Perhaps as a result of that, I never actually found ESB to be impossible, merely pretty damn hard. It’s got some unfair spots for sure, more than one blind jump, and enemy bosses that take so many hits you’ll wonder if you’re using a plastic lightsaber.
The game also keeps up with some of the excellent use of Mode 7 from Super Star Wars, used to recreate the famous battle sequences. In ESB, this includes that rendition of the Battle of Hoth that stumped me all those years ago.
Playing out a battle like that on your SNES is crazy, and the only real liberty taken is with the graphics, and I suppose the framerate at times. But it ticks the boxes – you’ll be taking down AT-STs and AT-ATs, and yes, you’ll be using the tow cable once you know it’s there.
The SNES version of the battle obviously got pretty eclipsed by even Shadows of the Empires only a few years later, and you might have a giggle at it today. But having a sequence like this faithfully reproduced as best as possible on your Super Nintendo is what elevated this game, and indeed the rest of the trilogy, to the level of top-notch licensed games.
This game hits all of the classic scenes of the movie, and you’ll visit all the same locales. I would criticise it a bit by saying that there’s a bit too much snow in the early stages, similar in fashion to how there’s too much water in the Pokémon Ruby and Sapphire remakes, I suppose. It doesn’t help that some of those opening levels are exceedingly difficult and that things actually get a fair bit easier as you go on to the swamps of Dagobah, then the sunset luxury of Cloud City before that final showdown with Vader in the Carbonite freezing chamber.
The music is terrifically rendered as well, although I wish there could have been a bit more of it. It’s funny, but also a bit hokey when the very first level has the Imperial March blaring – we’re only having a little walk up the snowy mountains to check out an asteroid, you know. But the bombastic Asteroid Field tune from the movie is in the game, doubling as the title screen music, and it sounds the business.
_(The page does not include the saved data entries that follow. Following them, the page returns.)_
theorem exec_ovrclr (h : s.Takes path (rCTRL P.CPU)) : ∃ u, exec (.ovrclr path) s = .next u ∧ Landed s ({ s with cpu := { s.cpu with ovrct := 0 } }) u :=
  landed_wo (b := 2#32) (k := 2#32) (w := 2#32) (d := _) h rfl rfl (by decide) rfl (by decide) (rfl)

theorem exec_pstart (h : s.Takes path (rCTRL P.ADC)) : ∃ u, exec (.pstart path) s = .next u ∧ Landed s (if s.seq.pwin then s.raise P.ADC 2 else s.precStart (s.fd R.ADC_PCFG 16 13)) u :=
  landed_act (b := 1#32) (k := 1#32) (w := 1#32) (d := _) h rfl (.inl rfl) (by decide) (by decide) (by decide) (.inl rfl) (accepts_adc s path) rfl rfl rfl (by decide) (rfl)

theorem exec_pstop (h : s.Takes path (rCTRL P.ADC)) : ∃ u, exec (.pstop path) s = .next u ∧ Landed s (if s.seq.pwin then s.raise P.ADC 2 else s.precStop) u :=
  landed_act (b := 2#32) (k := 2#32) (w := 2#32) (d := _) h rfl (.inl rfl) (by decide) (by decide) (by decide) (.inl rfl) (accepts_adc s path) rfl rfl rfl (by decide) (rfl)

theorem exec_calLoad (h : s.Takes path (rCTRL P.CAL)) : ∃ u, exec (.calLoad path) s = .next u ∧ Landed s (if s.direct then s.calLoad (s.rd R.CAL_LADDR).toNat false else s.raise P.CAL 2) u :=
  landed_act (b := 1#32) (k := 1#32) (w := 1#32) (d := _) h rfl (.inl rfl) (by decide) (by decide) (by decide) (.inl rfl) (accepts_cal s path) rfl rfl rfl (by decide) (rfl)

theorem exec_seqArm (h : s.Takes path (rCTRL P.SEQ)) : ∃ u, exec (.seqArm path) s = .next u ∧ Landed s (let t := s.seqArm; { t with seq := { t.seq with go := t.seq.go || (false && t.seq.state == 1), pause := t.seq.pause || false, resume := t.seq.resume || false, abort := t.seq.abort || false } }) u :=
  landed_act (b := 1#32) (k := 1#32) (w := 1#32) (d := _) h rfl (.inl rfl) (by decide) (by decide) (by decide) (.inl rfl) (accepts_seq s path) rfl rfl rfl (by decide) (rfl)

theorem exec_go (h : s.Takes path (rCTRL P.SEQ)) : ∃ u, exec (.go path) s = .next u ∧ Landed s ({ s with seq := { s.seq with go := s.seq.go || (true && s.seq.state == 1), pause := s.seq.pause || false, resume := s.seq.resume || false, abort := s.seq.abort || false } }) u :=
  landed_act (b := 2#32) (k := 2#32) (w := 2#32) (d := _) h rfl (.inl rfl) (by decide) (by decide) (by decide) (.inl rfl) (accepts_seq s path) rfl rfl rfl (by decide) (rfl)

theorem exec_pause (h : s.Takes path (rCTRL P.SEQ)) : ∃ u, exec (.pause path) s = .next u ∧ Landed s ({ s with seq := { s.seq with go := s.seq.go || (false && s.seq.state == 1), pause := s.seq.pause || true, resume := s.seq.resume || false, abort := s.seq.abort || false } }) u :=
  landed_act (b := 4#32) (k := 4#32) (w := 4#32) (d := _) h rfl (.inl rfl) (by decide) (by decide) (by decide) (.inl rfl) (accepts_seq s path) rfl rfl rfl (by decide) (rfl)

theorem exec_resume (h : s.Takes path (rCTRL P.SEQ)) : ∃ u, exec (.resume path) s = .next u ∧ Landed s ({ s with seq := { s.seq with go := s.seq.go || (false && s.seq.state == 1), pause := s.seq.pause || false, resume := s.seq.resume || true, abort := s.seq.abort || false } }) u :=
  landed_act (b := 8#32) (k := 8#32) (w := 8#32) (d := _) h rfl (.inl rfl) (by decide) (by decide) (by decide) (.inl rfl) (accepts_seq s path) rfl rfl rfl (by decide) (rfl)

theorem exec_abort (h : s.Takes path (rCTRL P.SEQ)) : ∃ u, exec (.abort path) s = .next u ∧ Landed s ({ s with seq := { s.seq with go := s.seq.go || (false && s.seq.state == 1), pause := s.seq.pause || false, resume := s.seq.resume || false, abort := s.seq.abort || true } }) u :=
  landed_act (b := 16#32) (k := 16#32) (w := 16#32) (d := _) h rfl (.inl rfl) (by decide) (by decide) (by decide) (.inl rfl) (accepts_seq s path) rfl rfl rfl (by decide) (rfl)

theorem exec_trcArm (h : s.Takes path (rCTRL P.TRC)) : ∃ u, exec (.trcArm path) s = .next u ∧ Landed s (s.trcArm) u :=
  landed_wo (b := 1#32) (k := 1#32) (w := 1#32) (d := _) h rfl rfl (by decide) rfl (by decide) (rfl)

theorem exec_trcStop (h : s.Takes path (rCTRL P.TRC)) : ∃ u, exec (.trcStop path) s = .next u ∧ Landed s (s.trcStop) u :=
  landed_wo (b := 2#32) (k := 2#32) (w := 2#32) (d := _) h rfl rfl (by decide) rfl (by decide) (rfl)

theorem exec_force (h : s.Takes path (rCTRL P.TRC)) : ∃ u, exec (.force path) s = .next u ∧ Landed s (s.trgFire 0) u :=
  landed_wo (b := 4#32) (k := 4#32) (w := 4#32) (d := _) h rfl rfl (by decide) rfl (by decide) (rfl)

theorem exec_user (h : s.Takes path (R.TRC_USER)) (v : Word) : ∃ u, exec (.user path v) s = .next u ∧ Landed s (s.trcUser path v) u :=
  landed_woWord (v := v) (w := v) (d := _) h rfl rfl (by decide) rfl (and_ones v) (rfl)

theorem exec_pair (h : s.Takes path (rCTRL P.TWN)) : ∃ u, exec (.pair path) s = .next u ∧ Landed s (s.pair) u :=
  landed_wo (b := 1#32) (k := 1#32) (w := 1#32) (d := _) h rfl rfl (by decide) rfl (by decide) (rfl)

theorem exec_unpair (h : s.Takes path (rCTRL P.TWN)) : ∃ u, exec (.unpair path) s = .next u ∧ Landed s (s.unpair) u :=
  landed_wo (b := 2#32) (k := 2#32) (w := 2#32) (d := _) h rfl rfl (by decide) rfl (by decide) (rfl)

theorem exec_resign (h : s.Takes path (rCTRL P.TWN)) : ∃ u, exec (.resign path) s = .next u ∧ Landed s (s.resign) u :=
  landed_wo (b := 4#32) (k := 4#32) (w := 4#32) (d := _) h rfl rfl (by decide) rfl (by decide) (rfl)

theorem exec_clrbkt (h : s.Takes path (rCTRL P.SLF)) : ∃ u, exec (.clrbkt path) s = .next u ∧ Landed s (((s.wr R.SLF_BKT0 0#32).wr R.SLF_BKT1 0#32).wr R.SLF_BKT2 0#32) u :=
  landed_act (b := 1024#32) (k := 1024#32) (w := 1024#32) (d := _) h rfl (.inl rfl) (by decide) (by decide) (by decide) (.inl rfl) (accepts_slf s path) rfl rfl rfl (by decide) (rfl)

theorem exec_fuse (h : s.Takes path (rCTRL P.SLF)) : ∃ u, exec (.fuse path) s = .next u ∧ Landed s (s.fuseBurn) u :=
  landed_act (b := 512#32) (k := 512#32) (w := 512#32) (d := _) h rfl (.inl rfl) (by decide) (by decide) (by decide) (.inl rfl) (accepts_slf s path) rfl rfl rfl (by decide) (rfl)

theorem exec_chreq (h : s.Takes path (rCTRL P.LCS)) : ∃ u, exec (.chreq path) s = .next u ∧ Landed s (s.newChallenge) u :=
  landed_wo (b := 1#32) (k := 1#32) (w := 1#32) (d := _) h rfl rfl (by decide) rfl (by decide) (rfl)

theorem exec_lcsCmd (h : s.Takes path (R.LCS_CMD)) (v : Word) : ∃ u, exec (.lcsCmd path v) s = .next u ∧ Landed s (s.lcsCmd path (v &&& 0xFFFF0007#32)) u :=
  landed_woWord (v := v) (w := v &&& 0xFFFF0007#32) (d := _) h rfl rfl (by decide) rfl (rfl) (rfl)

theorem exec_logClr (h : s.Takes path (rCTRL P.LOG)) : ∃ u, exec (.logClr path) s = .next u ∧ Landed s (s.logClear) u :=
  landed_wo (b := 1#32) (k := 1#32) (w := 1#32) (d := _) h rfl rfl (by decide) rfl (by decide) (rfl)

theorem exec_pflush (h : s.Takes path (rCTRL P.LOG)) : ∃ u, exec (.pflush path) s = .next u ∧ Landed s (s.pflush) u :=
  landed_wo (b := 2#32) (k := 2#32) (w := 2#32) (d := _) h rfl rfl (by decide) rfl (by decide) (rfl)

theorem exec_logUser (h : s.Takes path (R.LOG_USER)) (v : Word) : ∃ u, exec (.logUser path v) s = .next u ∧ Landed s (s.logUser path v) u :=
  landed_woWord (v := v) (w := v) (d := _) h rfl rfl (by decide) rfl (and_ones v) (rfl)

theorem exec_resync (h : s.Takes path (rCTRL P.MON)) : ∃ u, exec (.resync path) s = .next u ∧ Landed s ({ s with mon := { s.mon with synced := false } }) u :=
  landed_wo (b := 1#32) (k := 1#32) (w := 1#32) (d := _) h rfl rfl (by decide) rfl (by decide) (rfl)

theorem exec_program (h : s.Opens path (rCTRL P.FLS)) : ∃ u, exec (.program path) s = .next u ∧ Landed s (s.flsOp 1) u :=
  landed_act (b := 1#32) (k := 3#32) (w := 1#32) (d := _) h.1 rfl (.inr ⟨rfl, h.2⟩) (by decide) (by decide) (by decide) (.inl rfl) (accepts_fls s path) rfl rfl rfl (by decide) (rfl)

theorem exec_erase (h : s.Opens path (rCTRL P.FLS)) : ∃ u, exec (.erase path) s = .next u ∧ Landed s (s.flsOp 2) u :=
  landed_act (b := 2#32) (k := 3#32) (w := 2#32) (d := _) h.1 rfl (.inr ⟨rfl, h.2⟩) (by decide) (by decide) (by decide) (.inl rfl) (accepts_fls s path) rfl rfl rfl (by decide) (rfl)

theorem exec_ownReq0 (h : s.Takes path (R.FM_OWN 0)) : ∃ u, exec (.ownReq path 0) s = .next u ∧ Landed s (s.ownReq 0 path) u :=
  landed_act (b := 1#32) (k := 1#32) (w := 1#32) (d := _) h rfl (.inl rfl) (by decide) (by decide) (by decide) (.inl rfl) (accepts_own0 s path) rfl rfl rfl (by decide) (rfl)

theorem exec_ownRel0 (h : s.Takes path (R.FM_OWN 0)) : ∃ u, exec (.ownRel path 0) s = .next u ∧ Landed s (s.ownRel 0 path) u :=
  landed_act (b := 2#32) (k := 2#32) (w := 2#32) (d := _) h rfl (.inl rfl) (by decide) (by decide) (by decide) (.inl rfl) (accepts_own0 s path) rfl rfl rfl (by decide) (rfl)

theorem exec_ownReq1 (h : s.Takes path (R.FM_OWN 1)) : ∃ u, exec (.ownReq path 1) s = .next u ∧ Landed s (s.ownReq 1 path) u :=
  landed_act (b := 1#32) (k := 1#32) (w := 1#32) (d := _) h rfl (.inl rfl) (by decide) (by decide) (by decide) (.inl rfl) (accepts_own1 s path) rfl rfl rfl (by decide) (rfl)

theorem exec_ownRel1 (h : s.Takes path (R.FM_OWN 1)) : ∃ u, exec (.ownRel path 1) s = .next u ∧ Landed s (s.ownRel 1 path) u :=
  landed_act (b := 2#32) (k := 2#32) (w := 2#32) (d := _) h rfl (.inl rfl) (by decide) (by decide) (by decide) (.inl rfl) (accepts_own1 s path) rfl rfl rfl (by decide) (rfl)

theorem exec_jumpClear (h : s.Takes path (R.SEQ_JUMP)) : ∃ u, exec (.jumpClear path) s = .next u ∧ Landed s ({ s with seq := { s.seq with jreq := some .clear } }) u :=
  landed_woWord (v := 0x40000000#32) (w := 0x40000000#32) (d := _) h rfl rfl (by decide) rfl (rfl) (rfl)

end commands

end Sys2Proof.Machine
end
In terms of improvements from Super Star Wars, the lightsaber looks a lot better, there’s more levels here, I actually find the difficulty to be more manageable, and the controls are slightly better. There’s even a password function this time round, so you won’t have to beat it all in one teeth-gnashing session.
That’s the Empire Strikes Back then, with great gameplay, graphics and sounds making it one of the strongest licensed games to this day. You could complain about the difficulty, as a lot of other weaklings often do. But wise up, that’ll make you look like a drip. You wouldn’t catch Harrison Ford letting himself down like that, would you?